** WHAT TO PRODUCE **
Once you have located the line containing "step 1). -/" in the material below, return it exactly along with each line after it through the line containing "prevKey := some".

┌──

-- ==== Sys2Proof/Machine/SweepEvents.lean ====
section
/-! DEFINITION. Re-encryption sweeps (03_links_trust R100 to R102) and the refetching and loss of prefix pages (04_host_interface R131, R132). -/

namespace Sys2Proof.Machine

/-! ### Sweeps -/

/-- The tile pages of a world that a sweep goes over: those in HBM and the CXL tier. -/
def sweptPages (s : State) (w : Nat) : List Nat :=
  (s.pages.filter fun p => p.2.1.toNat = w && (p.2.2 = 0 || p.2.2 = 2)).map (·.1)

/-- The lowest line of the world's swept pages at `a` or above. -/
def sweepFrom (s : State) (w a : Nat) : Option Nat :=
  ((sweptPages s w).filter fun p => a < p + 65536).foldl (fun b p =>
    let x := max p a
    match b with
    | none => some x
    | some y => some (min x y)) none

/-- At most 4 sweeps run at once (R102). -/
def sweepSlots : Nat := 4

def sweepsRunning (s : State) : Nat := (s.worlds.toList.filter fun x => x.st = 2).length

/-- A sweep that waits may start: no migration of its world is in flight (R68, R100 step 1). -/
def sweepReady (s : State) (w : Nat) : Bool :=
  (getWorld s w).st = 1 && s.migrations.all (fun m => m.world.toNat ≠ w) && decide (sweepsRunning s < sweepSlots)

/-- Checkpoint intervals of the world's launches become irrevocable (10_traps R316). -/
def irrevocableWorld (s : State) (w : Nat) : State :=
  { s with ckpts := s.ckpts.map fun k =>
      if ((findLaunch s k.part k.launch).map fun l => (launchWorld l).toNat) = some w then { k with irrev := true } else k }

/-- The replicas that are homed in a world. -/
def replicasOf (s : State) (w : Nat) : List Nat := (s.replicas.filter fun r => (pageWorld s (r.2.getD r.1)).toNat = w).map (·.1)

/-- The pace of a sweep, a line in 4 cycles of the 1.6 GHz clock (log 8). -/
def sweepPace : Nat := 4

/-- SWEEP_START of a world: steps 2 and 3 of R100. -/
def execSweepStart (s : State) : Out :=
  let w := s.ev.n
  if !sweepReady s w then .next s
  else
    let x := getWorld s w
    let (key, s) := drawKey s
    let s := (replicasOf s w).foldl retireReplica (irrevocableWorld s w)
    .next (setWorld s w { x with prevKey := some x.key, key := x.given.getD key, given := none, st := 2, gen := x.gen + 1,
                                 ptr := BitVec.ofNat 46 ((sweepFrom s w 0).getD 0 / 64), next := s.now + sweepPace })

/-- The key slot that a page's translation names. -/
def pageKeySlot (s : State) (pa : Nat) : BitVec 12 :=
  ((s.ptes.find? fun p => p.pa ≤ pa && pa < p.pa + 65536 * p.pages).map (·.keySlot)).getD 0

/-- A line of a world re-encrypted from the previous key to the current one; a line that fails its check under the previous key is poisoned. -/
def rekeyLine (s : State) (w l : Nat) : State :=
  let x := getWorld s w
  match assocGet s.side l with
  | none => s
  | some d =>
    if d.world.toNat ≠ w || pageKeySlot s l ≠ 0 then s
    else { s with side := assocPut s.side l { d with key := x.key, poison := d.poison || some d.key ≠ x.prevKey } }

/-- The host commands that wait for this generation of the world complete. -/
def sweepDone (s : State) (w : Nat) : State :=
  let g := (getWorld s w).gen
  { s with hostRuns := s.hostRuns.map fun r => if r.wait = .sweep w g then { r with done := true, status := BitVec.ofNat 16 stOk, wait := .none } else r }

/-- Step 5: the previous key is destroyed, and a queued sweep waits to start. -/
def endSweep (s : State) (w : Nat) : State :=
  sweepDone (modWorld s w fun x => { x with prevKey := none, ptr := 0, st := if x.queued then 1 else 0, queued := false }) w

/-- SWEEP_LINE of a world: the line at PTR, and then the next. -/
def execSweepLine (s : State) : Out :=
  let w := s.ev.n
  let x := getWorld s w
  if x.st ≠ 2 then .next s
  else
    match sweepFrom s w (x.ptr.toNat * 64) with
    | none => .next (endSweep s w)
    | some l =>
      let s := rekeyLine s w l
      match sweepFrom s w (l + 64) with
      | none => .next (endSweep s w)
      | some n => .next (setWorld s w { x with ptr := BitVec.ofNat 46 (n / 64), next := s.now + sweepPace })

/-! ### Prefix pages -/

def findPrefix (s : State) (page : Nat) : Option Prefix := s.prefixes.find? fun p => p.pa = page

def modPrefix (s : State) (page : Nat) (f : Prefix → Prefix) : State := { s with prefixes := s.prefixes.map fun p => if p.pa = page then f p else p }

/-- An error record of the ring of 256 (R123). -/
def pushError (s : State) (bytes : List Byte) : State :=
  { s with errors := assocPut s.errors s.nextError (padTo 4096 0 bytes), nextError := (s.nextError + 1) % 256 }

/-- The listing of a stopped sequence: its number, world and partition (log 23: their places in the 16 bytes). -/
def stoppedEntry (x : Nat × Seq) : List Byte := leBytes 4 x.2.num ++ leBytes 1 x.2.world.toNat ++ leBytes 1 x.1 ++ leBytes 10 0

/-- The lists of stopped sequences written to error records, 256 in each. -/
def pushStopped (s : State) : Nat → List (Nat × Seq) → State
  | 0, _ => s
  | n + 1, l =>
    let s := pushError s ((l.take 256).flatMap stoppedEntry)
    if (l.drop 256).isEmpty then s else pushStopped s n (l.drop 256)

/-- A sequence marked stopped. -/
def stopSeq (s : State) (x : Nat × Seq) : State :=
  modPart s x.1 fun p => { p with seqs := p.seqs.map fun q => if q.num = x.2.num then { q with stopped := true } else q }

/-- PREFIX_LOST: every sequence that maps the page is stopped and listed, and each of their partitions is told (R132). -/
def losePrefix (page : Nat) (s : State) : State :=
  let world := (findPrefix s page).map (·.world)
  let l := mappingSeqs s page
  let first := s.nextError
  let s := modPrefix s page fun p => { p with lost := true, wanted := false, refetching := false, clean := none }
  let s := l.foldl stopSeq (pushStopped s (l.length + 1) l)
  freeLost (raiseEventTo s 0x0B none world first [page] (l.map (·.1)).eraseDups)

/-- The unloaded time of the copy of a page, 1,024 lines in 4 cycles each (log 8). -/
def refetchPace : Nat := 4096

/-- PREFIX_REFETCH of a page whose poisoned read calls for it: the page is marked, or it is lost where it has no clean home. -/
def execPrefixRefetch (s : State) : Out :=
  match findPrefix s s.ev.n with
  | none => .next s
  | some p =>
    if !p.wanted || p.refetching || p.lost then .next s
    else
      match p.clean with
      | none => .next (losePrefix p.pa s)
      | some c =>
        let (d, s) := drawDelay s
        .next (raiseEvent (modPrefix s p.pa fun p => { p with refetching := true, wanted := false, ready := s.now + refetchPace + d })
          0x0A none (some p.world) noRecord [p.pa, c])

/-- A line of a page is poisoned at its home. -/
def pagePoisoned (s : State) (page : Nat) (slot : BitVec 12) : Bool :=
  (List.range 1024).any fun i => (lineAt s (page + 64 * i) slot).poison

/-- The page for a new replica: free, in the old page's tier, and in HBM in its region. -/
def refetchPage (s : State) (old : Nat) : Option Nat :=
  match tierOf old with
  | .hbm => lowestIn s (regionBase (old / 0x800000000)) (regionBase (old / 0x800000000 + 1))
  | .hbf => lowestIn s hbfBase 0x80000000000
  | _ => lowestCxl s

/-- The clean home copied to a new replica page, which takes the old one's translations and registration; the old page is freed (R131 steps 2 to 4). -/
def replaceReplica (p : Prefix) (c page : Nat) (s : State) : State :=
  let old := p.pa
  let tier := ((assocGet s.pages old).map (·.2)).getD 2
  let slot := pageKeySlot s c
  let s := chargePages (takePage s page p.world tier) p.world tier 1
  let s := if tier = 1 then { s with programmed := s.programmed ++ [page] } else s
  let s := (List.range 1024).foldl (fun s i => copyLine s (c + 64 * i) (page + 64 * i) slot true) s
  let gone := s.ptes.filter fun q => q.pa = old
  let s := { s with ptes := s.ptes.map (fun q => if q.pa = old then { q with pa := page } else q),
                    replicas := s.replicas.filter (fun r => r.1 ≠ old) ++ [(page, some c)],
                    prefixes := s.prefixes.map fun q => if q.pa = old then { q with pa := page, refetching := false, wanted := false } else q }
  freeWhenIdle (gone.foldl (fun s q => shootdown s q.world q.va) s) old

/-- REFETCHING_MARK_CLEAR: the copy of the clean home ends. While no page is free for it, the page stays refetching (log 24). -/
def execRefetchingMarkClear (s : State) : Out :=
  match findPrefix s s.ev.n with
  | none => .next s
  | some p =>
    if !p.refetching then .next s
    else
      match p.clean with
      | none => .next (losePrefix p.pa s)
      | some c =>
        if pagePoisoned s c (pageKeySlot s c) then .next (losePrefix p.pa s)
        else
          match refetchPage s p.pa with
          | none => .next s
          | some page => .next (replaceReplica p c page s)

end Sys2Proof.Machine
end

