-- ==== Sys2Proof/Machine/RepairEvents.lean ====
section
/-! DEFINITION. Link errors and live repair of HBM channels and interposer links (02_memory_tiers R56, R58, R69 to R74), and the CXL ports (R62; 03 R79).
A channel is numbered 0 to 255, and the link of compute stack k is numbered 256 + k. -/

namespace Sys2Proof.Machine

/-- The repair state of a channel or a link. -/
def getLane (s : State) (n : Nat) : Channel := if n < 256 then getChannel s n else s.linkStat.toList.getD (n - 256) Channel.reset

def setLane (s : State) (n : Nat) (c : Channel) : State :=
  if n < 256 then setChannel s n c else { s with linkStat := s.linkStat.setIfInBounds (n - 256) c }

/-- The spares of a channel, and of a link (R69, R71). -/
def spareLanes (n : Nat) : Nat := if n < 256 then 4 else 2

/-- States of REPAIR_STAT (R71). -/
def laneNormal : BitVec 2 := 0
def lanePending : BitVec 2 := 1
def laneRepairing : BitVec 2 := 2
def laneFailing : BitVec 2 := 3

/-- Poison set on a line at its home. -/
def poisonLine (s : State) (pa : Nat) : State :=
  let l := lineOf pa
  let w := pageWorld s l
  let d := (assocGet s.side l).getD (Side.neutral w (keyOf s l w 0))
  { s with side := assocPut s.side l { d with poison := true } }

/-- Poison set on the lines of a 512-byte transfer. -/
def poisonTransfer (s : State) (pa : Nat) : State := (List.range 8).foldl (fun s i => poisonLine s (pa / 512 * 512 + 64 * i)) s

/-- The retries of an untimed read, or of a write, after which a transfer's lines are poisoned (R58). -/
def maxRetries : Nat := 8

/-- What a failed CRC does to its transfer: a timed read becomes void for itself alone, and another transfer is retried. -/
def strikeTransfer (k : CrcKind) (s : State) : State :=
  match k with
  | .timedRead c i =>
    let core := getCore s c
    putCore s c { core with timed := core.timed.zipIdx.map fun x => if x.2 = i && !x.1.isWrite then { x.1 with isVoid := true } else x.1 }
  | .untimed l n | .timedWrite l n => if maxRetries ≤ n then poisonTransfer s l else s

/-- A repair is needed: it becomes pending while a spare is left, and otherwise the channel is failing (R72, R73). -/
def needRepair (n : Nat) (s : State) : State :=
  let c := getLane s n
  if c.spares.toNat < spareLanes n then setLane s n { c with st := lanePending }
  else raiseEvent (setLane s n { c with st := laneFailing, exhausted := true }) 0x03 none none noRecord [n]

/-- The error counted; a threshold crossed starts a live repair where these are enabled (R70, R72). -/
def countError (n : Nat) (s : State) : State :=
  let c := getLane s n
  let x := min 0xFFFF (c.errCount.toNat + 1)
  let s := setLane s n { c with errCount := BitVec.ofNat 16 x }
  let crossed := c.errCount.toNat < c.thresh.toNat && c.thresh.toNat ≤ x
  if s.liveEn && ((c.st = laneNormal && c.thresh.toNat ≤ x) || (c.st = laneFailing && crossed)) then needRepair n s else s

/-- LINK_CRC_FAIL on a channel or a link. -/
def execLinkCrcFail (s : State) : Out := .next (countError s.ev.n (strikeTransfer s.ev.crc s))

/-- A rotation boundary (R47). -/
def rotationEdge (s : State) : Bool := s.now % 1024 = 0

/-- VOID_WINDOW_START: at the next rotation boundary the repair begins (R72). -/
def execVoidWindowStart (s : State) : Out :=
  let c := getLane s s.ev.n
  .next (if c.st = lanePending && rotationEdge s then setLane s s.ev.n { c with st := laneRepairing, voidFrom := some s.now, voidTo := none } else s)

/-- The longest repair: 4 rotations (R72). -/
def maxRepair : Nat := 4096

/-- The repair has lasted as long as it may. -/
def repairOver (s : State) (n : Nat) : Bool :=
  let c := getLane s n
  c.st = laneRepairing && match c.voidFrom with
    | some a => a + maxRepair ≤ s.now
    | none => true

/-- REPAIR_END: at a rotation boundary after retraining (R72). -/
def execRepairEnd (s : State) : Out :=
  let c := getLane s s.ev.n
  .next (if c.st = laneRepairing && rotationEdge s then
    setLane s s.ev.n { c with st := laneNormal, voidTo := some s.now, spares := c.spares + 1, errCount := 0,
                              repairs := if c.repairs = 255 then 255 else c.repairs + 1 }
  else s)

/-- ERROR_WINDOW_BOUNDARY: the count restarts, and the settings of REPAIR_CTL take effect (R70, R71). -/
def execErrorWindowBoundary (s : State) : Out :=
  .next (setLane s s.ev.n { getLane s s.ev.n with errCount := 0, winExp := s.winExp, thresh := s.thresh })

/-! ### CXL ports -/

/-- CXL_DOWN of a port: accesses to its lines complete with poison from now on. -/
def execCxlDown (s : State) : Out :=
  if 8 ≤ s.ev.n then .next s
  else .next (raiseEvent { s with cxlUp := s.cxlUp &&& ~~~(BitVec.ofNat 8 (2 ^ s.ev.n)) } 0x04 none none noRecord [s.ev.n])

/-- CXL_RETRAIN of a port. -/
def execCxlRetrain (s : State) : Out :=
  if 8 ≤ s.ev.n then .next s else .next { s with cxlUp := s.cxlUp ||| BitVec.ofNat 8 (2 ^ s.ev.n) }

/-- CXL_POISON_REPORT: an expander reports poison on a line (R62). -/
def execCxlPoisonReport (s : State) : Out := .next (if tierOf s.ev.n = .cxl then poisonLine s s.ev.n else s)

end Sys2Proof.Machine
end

└──

** REPLY TO THE EXERCISE **
/-- A sweep that waits may start: no migration of its world is in flight (R68, R100 step 1). -/
def sweepReady (s : State) (w : Nat) : Bool :=
  (getWorld s w).st = 1 && s.migrations.all (fun m => m.world.toNat ≠ w) && decide (sweepsRunning s < sweepSlots)

/-- Checkpoint intervals of the world's launches become irrevocable (10_traps R316). -/
def irrevocableWorld (s : State) (w : Nat) : State :=
  { s with ckpts := s.ckpts.map fun k =>
      if ((findLaunch s k.part k.launch).map fun l => (launchWorld l).toNat) = some w then { k with irrev := true } else k }

/-- The replicas that are homed in a world. -/
def replicasOf (s : State) (w : Nat) : List Nat := (s.replicas.filter fun r => (pageWorld s (r.2.getD r.1)).toNat = w).map (·.1)

/-- The pace of a sweep, a line in 4 cycles of the 1.6 GHz clock (log 8). -/
def sweepPace : Nat := 4

/-- SWEEP_START of a world: steps 2 and 3 of R100. -/
def execSweepStart (s : State) : Out :=
  let w := s.ev.n
  if !sweepReady s w then .next s
  else
    let x := getWorld s w
    let (key, s) := drawKey s
    let s := (replicasOf s w).foldl retireReplica (irrevocableWorld s w)
    .next (setWorld s w { x with prevKey := some x.key, key := x.given.getD key, given := none, st := 2, gen := x.gen + 1,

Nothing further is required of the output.